Data under study

-- ==== Sys2Proof/Tests/Slice0.lean ====
section
/-! SUPPORT. The model's own tests: figures that the manual works out, the checks of WellFormed on ill-formed terms, and for the
statements that have hypotheses a state and operands that meet them, clause by clause, at values where the clauses meet. -/
set_option maxRecDepth 100000
namespace Sys2Proof.Tests
open Sys2Proof Sys2Proof.Machine

/-! ### Figures of the manual -/

/-- The check value of the CRC of R34 for the digits 1 to 9. -/
theorem test_crc : crc16 [0x31, 0x32, 0x33, 0x34, 0x35, 0x36, 0x37, 0x38, 0x39] = 0x29B1 := by decide

/-- R8 and 1.11: compensation and scaling of LIFT_P at REF 32,868, 35,600 and 35,700, of GRIP_P below 0, and of SUPPLY. -/
theorem test_compensation :
    let raw := fun p g s r : BitVec 16 => (#v[p, 0, g, 0, 0, 0, 0, 0, 0, 0, s, r] : Vector (BitVec 16) 12)
    compensated (raw 16484 60 21846 32868) 0 = 16384 ∧ scaledValue (raw 16484 60 21846 32868) 0 = 10000
      ∧ compensated (raw 16484 60 21846 32868) 2 = 0 ∧ scaledValue (raw 16484 60 21846 35600) 0 = 8332
      ∧ scaledValue (raw 16484 60 19000 35700) 0 = 8271 ∧ scaledValue (raw 16484 60 21846 32868) 10 = 1000
      ∧ scaledValue (raw 16484 60 19000 32868) 10 = 869 ∧ scaledValue (raw 0 0 0 35600) 11 = 35600 := by decide

/-- R4: the smallest periods that pass. -/
theorem test_budget :
    let all := fun l : Fin 8 => Vector.replicate 12 l
    budgetHolds (all 2) 5 = true ∧ scanDuration (all 2) = 2400 ∧ budgetHolds ((all 2).set 9 7) 10 = true
      ∧ budgetHolds ((all 2).set 9 7) 9 = false ∧ budgetHolds (all 5) 21 = true ∧ budgetHolds (all 5) 20 = false
      ∧ budgetHolds (all 7) 78 = true ∧ budgetHolds (all 7) 77 = false := by decide

/-- 2.3: the poses of scans A, B and C. -/
theorem test_pose :
    tiltResolved 300 50 (-40) 900 = 260 ∧ tiltResolved 296 50 (-40) 3590 = 347 ∧ tiltResolved 300 50 (-40) 5 = 350
      ∧ solvePosition ⟨5000, 3200, 2400, 200, 110⟩ 260 (-700) 800 = ⟨7371, 1813⟩
      ∧ solvePosition ⟨5000, 3200, 2400, 200, 110⟩ 350 (-700) 800 = ⟨7372, 2974⟩
      ∧ cellOf 260 7371 = .cell 9 5 ∧ cellOf 350 7372 = .cell 11 5 ∧ cellOf 600 7372 = .outOfTable
      ∧ solveRates (some ⟨3590, 347, some 10⟩) 20 5 350 = some ⟨1500, 300⟩ := by decide

/-- R40: the rows of the sector table. -/
theorem test_sector :
    let z := fun a b : Nat => (⟨a, b, 0, 0, 0, 0, .weigh⟩ : Zone)
    inSector (z 1500 2100) 1800 = true ∧ inSector (z 1500 2100) 2101 = false ∧ inSector (z 3300 600) 3450 = true
      ∧ inSector (z 3300 600) 600 = true ∧ inSector (z 3300 600) 700 = false ∧ inSector (z 900 900) 0 = true := by decide

/-- R83 with trim 1,020, tare 35, k 9,800, e 620, Ap 200, Ar 110, LIFT_P 10,000 and LIFT_R 1,500. -/
theorem test_weight : weightOf 1020 35 9800 620 (netForce ⟨5000, 3200, 2400, 200, 110⟩ 10000 1500) = 1167 := by decide

/-- R129: netting before a fold that would not fit, and R107's table. -/
theorem test_tally_figures :
    Gap.fold ⟨7, 16700000, 16000000, 50000⟩ .load 99000 = ⟨8, 849000, 0, 0⟩
      ∧ (SortEntry.load ⟨4400, 0, 0, 0, 0, 0⟩ (some 1250)).bunk = 5650
      ∧ (SortEntry.load ⟨99200, 0, 0, 0, 0, 255⟩ (some 1150)) = ⟨99999, 799, 0, 0, 1, 255⟩
      ∧ liftExcess ⟨99200, 0, 0, 0, 0, 0⟩ .load (some 1150) = some 351
      ∧ liftExcess ⟨0, 0, 0, 0, 0, 0⟩ .unload (some 760) = some 760 := by decide

/-- R147 and R150: 8.7 and 8.8. -/
theorem test_calibration_figures :
    zeroComplete 1123 3 50350 =
        ⟨none, some ⟨.zero, .done, some 35, 32, 3, some 35, none, 50350⟩, some 35, none⟩
      ∧ spanComplete 1500 (List.replicate 64 1471) 30800 =
        ⟨none, some ⟨.span, .done, some 1020, 64, 0, some 1471, some 1500, 30800⟩, none, some 1020⟩
      ∧ (spanComplete 1100 (List.replicate 64 1471) 30800).done =
        some ⟨.span, .failed .range, some 748, 64, 0, some 1471, some 1100, 30800⟩ := by decide

/-- The sizes of records (R126), and the largest replies' records (R199). -/
theorem test_record_sizes :
    let lift := adjustRecord Tally.reset 0 0 0
    let load := Tally.loadRecord Tally.reset .carry 0
    lift.bytes.length = 29 ∧ load.bytes.length = 27
      ∧ { lift with weight := some 1, excess := some 1, gap := some ⟨1, 0, 0, 0⟩ }.bytes.length = 45
      ∧ { load with entries := List.replicate 12 ⟨0, ⟨0, 0, 0, 0, 0, 0⟩⟩, gap := some ⟨1, 0, 0, 0⟩ }.bytes.length = 217 := by decide

/-! ### Commands from power-on -/

/-- The first frame on the line is the RESTARTED notice (R180, R194). -/
theorem test_first_frame :
    ((transmitStart State.reset).link.tx.map fun f => f.bytes.take 14) =
      some [0xC3, 12, 0x53, 0, 1, 14, 1, 6, 0, 0, 0, 0, 0, 0] := by decide

/-- A PING frame is answered with its TAG, the part code, the revision and the time (R181, R186, R192). -/
theorem test_ping_frame :
    (receive (RequestFrame.bytes ⟨7, 0x72, []⟩) State.reset).link.slot =
      some ⟨7, 0x72, .ok, [0x4C, 0x12, 1, 0, 0, 0, 0], 0, .nothing⟩ := by decide

/-- A PING frame as bytes on the line (R181). -/
theorem test_ping_bytes : (RequestFrame.bytes ⟨7, 0x72, []⟩).take 5 = [0xC3, 3, 0x51, 7, 0x72] := by decide

/-- GET_STATUS after power-on (R193). -/
theorem test_status :
    statusBytes State.reset = [0, 0, 0, 0, 0, 1, 0, 0, 0, 0, 0, 0, 0, 0, 0, 0, 0, 0, 0, 1, 0, 1, 1, 1, 1, 1, 1, 1, 1] := by decide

What is required
Search the records line by line for the word "solvePosition" and copy every line where it appears.

Response to the exercise
      ∧ solvePosition ⟨5000, 3200, 2400, 200, 110⟩ 260 (-700) 800 = ⟨7371, 1813⟩
      ∧ solvePosition ⟨5000, 3200, 2400, 200, 110⟩ 350 (-700) 800 = ⟨7372, 2974⟩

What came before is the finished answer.